Eira dos Mouros, Ribeiro DO, Avia valley. Four Colarte cousins who came back from Vigo to restore their abandoned family land in 2005; first vinifications 2012. ~9 hectares farmed without chemicals, around twenty indigenous grapes rescued via massal selection, aged in century-old chestnut. A Galician revival reference.
Cume do Avia sits in Eira dos Mouros, a hamlet above the river Avia, in the DO Ribeiro of Galicia (not Ribeira Sacra - neighbouring but distinct). The estate is run by four cousins from the Colarte family: brothers Diego and Álvaro with cousins Fito and Anxo. Diego leads the winemaking.
They grew up in Vigo and returned in 2005 to restore their ancestors' abandoned land - a ruin and a derelict vineyard, last farmed in 1942. "We put our youth into the project," Diego has said. The name is literal: the cume (hilltop) above the Avia. The first vines went in in 2008; the first wines - what Diego calls "vinification tests" - came in 2012. None of them had any prior winemaking experience.
The past of these forgotten grapes has been erased, leaving no one to discuss the ideal practices for them. We are trying to reinvent and rebuild this lost history. -- Diego Colarte
Around 9 hectares cultivated, fragmented across steep hillsides between 250 and 350 metres, on a shifting mosaic of granodiorite, schist, slate and gneiss beneath clay and sand topsoils. Farming is low-intervention and biodynamic-inspired - no chemical inputs, indigenous yeasts, spontaneous fermentation, SO2 only at bottling. Not formally organic-certified because Galicia's fungal pressure makes it difficult (they have called it "paradise for fungus"). They replanted via massal selection from surviving old Ribeiro vines, and run a nursery project to recover something like forty forgotten varieties - though most of the recovered set (Pedral, Mouratón, Tinta Amarela and similar) live in the nursery, not yet in the main vineyard.
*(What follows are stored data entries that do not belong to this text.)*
/-- Places a Pending member on a core: it takes a save area, which is marked resident (R344, R359). DEDUCED, log 25. -/
def placeMember (id rank core : Nat) (s : State) : State :=
  match s.sched.teams.find? (fun t => t.id = id) with
  | none => s
  | some t =>
    match t.members.find? (fun m => m.rank = rank) with
    | none => s
    | some m =>
      match areaFor t.base.pid m s with
      | none => s
      | some (a, s1) =>
        let m1 := { m with area := some a }
        let s2 := putTeam (onMember m.gtid (fun _ => m1) t) (setAreaFlags a 0x20001 s1)
        if (getCore s2 core).lodge.isNone then enterBank false core (memberCtx t m1) s2 else reserveBank core m.gtid s2

/-- A reserved member enters the lodge of its core once that is empty (R357). -/
def takeReserved (core : Nat) (s : State) : State :=
  match s.sched.reserved.find? (fun r => r.1 = core) with
  | none => s
  | some r =>
    if (getCore s core).lodge.isSome then s
    else
      match teamOf s r.2 with
      | none => { s with sched.reserved := s.sched.reserved.erase r }
      | some t =>
        match memberOf t r.2 with
        | none => { s with sched.reserved := s.sched.reserved.erase r }
        | some m =>
          enterBank false core (memberCtx t m) { s with sched.reserved := s.sched.reserved.erase r }

/-- A member that is neither placed nor has a bank reserved for it. -/
def Member.waits (m : Member) : Bool := decide (m.life = .pending ∧ m.place = none)

/-- The members of a group that are still to be placed. -/
def groupRanks (t : Team) (start span : Nat) : List Nat :=
  (t.members.filter (fun m => decide (start ≤ m.rank ∧ m.rank < start + span) && m.waits)).map (·.rank)

/-- Cores that can take a member of a rank. -/
def candidates (s : State) (t : Team) (rank : Nat) : List Nat :=
  coreNumbers.filter (fun c => decide (0 < availBanks s c t.base.pid) && fits (seated s t) rank c 1)

/-- The instance of a domain with the most available banks, the lowest core on a tie (R356), as its cores. -/
def bestInstance (s : State) (pid d : Nat) (cores : List Nat) : List Nat :=
  let insts := (cores.map (fun c => instOf c d)).dedup
  let total (i : Nat) : Nat := (cores.filter (fun c => decide (instOf c d = i))).foldl (fun n c => n + availBanks s c pid) 0
  let best := insts.foldl (fun (b : Option Nat) i =>
    match b with
    | none => some i
    | some j => if total j < total i then some i else some j) none
  match best with
  | none => []
  | some i => cores.filter (fun c => decide (instOf c d = i))

/-- Assigns a list of ranks, a group of a level, inside the best instance of the level's domain (R356, R357). -/
def assignGroup (s : State) (t : Team) (lvl : Nat) (ranks : List Nat) : Option (List (Nat × Nat)) :=
  match ranks with
  | [] => none
  | r :: _ =>
    let cores := bestInstance s t.base.pid (domainOf t.levels lvl) (candidates s t r)
    if cores.foldl (fun n c => n + availBanks s c t.base.pid) 0 < ranks.length then none
    else (assignRanks lvl ranks (placeOrder s t.base.pid cores) (seated s t)).map (·.2)

/-- The outermost level with a barrier (R356). -/
def barLevel (t : Team) : Option Nat :=
  ((List.range t.levels.length).filter (fun i => ((t.levels[i]?).map (·.bar)).getD false)).getLast?

/-- Teams of a partition whose acceptance has been recorded (R353). -/
def readyTeams (s : State) (pid : Nat) : List Team :=
  s.sched.teams.filter (fun t => decide (t.base.pid = pid) && t.noted)

/-- A Pending group: team, level and first rank. -/
structure PendGroup where
  team : Team
  level : Nat
  start : Nat
deriving DecidableEq, Repr

/-- Pending groups of a partition in order of arrival. -/
def pendGroups (s : State) (pid : Nat) : List PendGroup :=
  (readyTeams s pid).flatMap (fun t =>
    match barLevel t with
    | none => []
    | some i =>
      let n := spanOf t.levels i
      ((List.range (teamSize t.levels / n)).filter (fun k => !(groupRanks t (k * n) n).isEmpty)).map (fun k => ⟨t, i, k * n⟩))

/-- The first group in order of priority, then of arrival (R356). -/
def firstGroup (l : List PendGroup) : Option PendGroup :=
  l.foldl (fun b g =>
    match b with
    | none => some g
    | some x => if x.team.prio < g.team.prio then some g else some x) none

/-- The members of some ranks that have no save area yet. -/
def areasWanted (t : Team) (ranks : List Nat) : Nat :=
  (t.members.filter (fun m => ranks.contains m.rank && m.area.isNone)).length

/-- Admits the first Pending group of a partition, which holds back every later one (R356, R359), also while DONEW = 1 is
still to be performed (R34). -/
def admitGroup (pid : Nat) (s : State) : Option State :=
  match firstGroup (pendGroups s pid) with
  | none => none
  | some g =>
    let ranks := groupRanks g.team g.start (spanOf g.team.levels g.level)
    if donewPending s g.team || decide (freeAreas s pid < areasWanted g.team ranks) then none
    else (assignGroup s g.team g.level ranks).map (fun l =>
      l.foldl (fun s x => placeMember g.team.id x.1 x.2 s) s)

/-! ## Run queues -/

/-- Address of a record of a run queue (R360). -/
def recAddr (q : RunQueue) (i : Nat) : Nat := q.addr + 32 * i

/-- A field of a run-queue record. -/
def recField (s : State) (a off n : Nat) : Nat := natOfBytes (memReadN s.mem (a + off) n)

/-- STATE of a record (R360). -/
def recState (s : State) (a : Nat) : Nat := recField s a 0 1 % 4

/-- Records of a queue in a state, in index order. -/
def recsIn (s : State) (q : RunQueue) (st : Nat) : List Nat :=
  ((List.range q.count).map (recAddr q)).filter (fun a => decide (recState s a = st))

/-- Sets STATE of a record. -/
def setRec (a st : Nat) (s : State) : State := agentWrite a (bytesOfNat 4 st) s

/-- The run queue of a partition on a cluster. -/
def queueOf (s : State) (pid cluster : Nat) : Option RunQueue :=
  s.sched.runqs.find? (fun q => q.pid = pid ∧ q.cluster = cluster)

/-- A member becomes Queued: its context goes to its save area and a record to the queue (R358, R360). -/
def enqueue (id rank : Nat) (q : RunQueue) (s : State) : Option State :=
  match s.sched.teams.find? (fun t => t.id = id), recsIn s q 0 with
  | some t, a :: _ =>
    (match (t.members.find? (fun m => m.rank = rank)).bind (fun m => (areaFor t.base.pid m s).map (fun x => (m, x))) with
     | some (m, area, s1) =>
       let m1 := { m with area := some area, life := .queued, place := some (q.cluster * 8) }
       let s2 := putTeam (onMember m.gtid (fun _ => m1) t) (spillTo (memberCtx t m1) area s1)
       let s3 := agentWrite (a + 8) (bytesOfNat 8 area ++ bytesOfNat 8 (bits m.gtid 0 48) ++ bytesOfNat 8 s.cyc) s2
       some (agentWrite a (bytesOfNat 4 1 ++ bytesOfNat 4 (t.prio % 16)) s3)
     | none => none)
  | _, _ => none

/-- Clusters on which a thread may queue, the fewest queued records first (R358). -/
def queueFor (s : State) (t : Team) (rank : Nat) : Option RunQueue :=
  let qs := (List.range 32).filterMap (fun k =>
    if fits (seated s t) rank (k * 8) 2 then (queueOf s t.base.pid k).filter (fun q => !(recsIn s q 0).isEmpty) else none)
  qs.foldl (fun b q =>
    match b with
    | none => some q
    | some x => if (recsIn s q 1).length < (recsIn s x 1).length then some q else some x) none

/-- Places one thread of a team without a barrier: a bank if there is one, else a run queue (R358). Of several banks it
takes the first in R357's order. DESIGN CHOICE, log 105. -/
def placeOne (t : Team) (rank : Nat) (s : State) : Option State :=
  if freeAreas s t.base.pid < areasWanted t [rank] then none
  else
    match placeOrder s t.base.pid (candidates s t rank) with
    | c :: _ => some (placeMember t.id rank c s)
    | [] => (queueFor s t rank).bind (fun q => enqueue t.id rank q s)

/-- Places the first Pending thread of the partition's teams without a barrier that can be placed. -/
def placeLoose (pid : Nat) (s : State) : Option State :=
  ((readyTeams s pid).filter (fun t => (barLevel t).isNone && !donewPending s t)).findSome? (fun t =>
    match t.members.find? Member.waits with
    | none => none
    | some m => placeOne t m.rank s)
The planted set runs to around twenty indigenous grapes. Whites are Treixadura the lead, with Albariño, Lado and Loureira. Reds are Brancellao the lead, with Caíño Longo, Sousón, Ferrón, Merenzao and Carabuñenta.
The range has three tiers. Colleita - numbered by vintage (Colleita 9 Blanco, Colleita 10 Tinto and so on) - comes from the home vineyard at Eira dos Mouros. Dos Canotos is the single-variety set, Caíño Longo and Brancellao. Arraiano Branco and Tinto are the field-blend entries from purchased fruit, the wines that keep the estate economically viable. Each variety vinified separately, whole-cluster, aged in century-old chestnut barrels. Low alcohol, high acidity, granite-driven.
They work in the same Galician revival lineage as Luis Anxo Rodríguez, Quinta da Muradella, Dominio do Bibei, Fedellos do Couto and Raúl Pérez - recovering old field blends and forgotten varieties across the Atlantic northwest.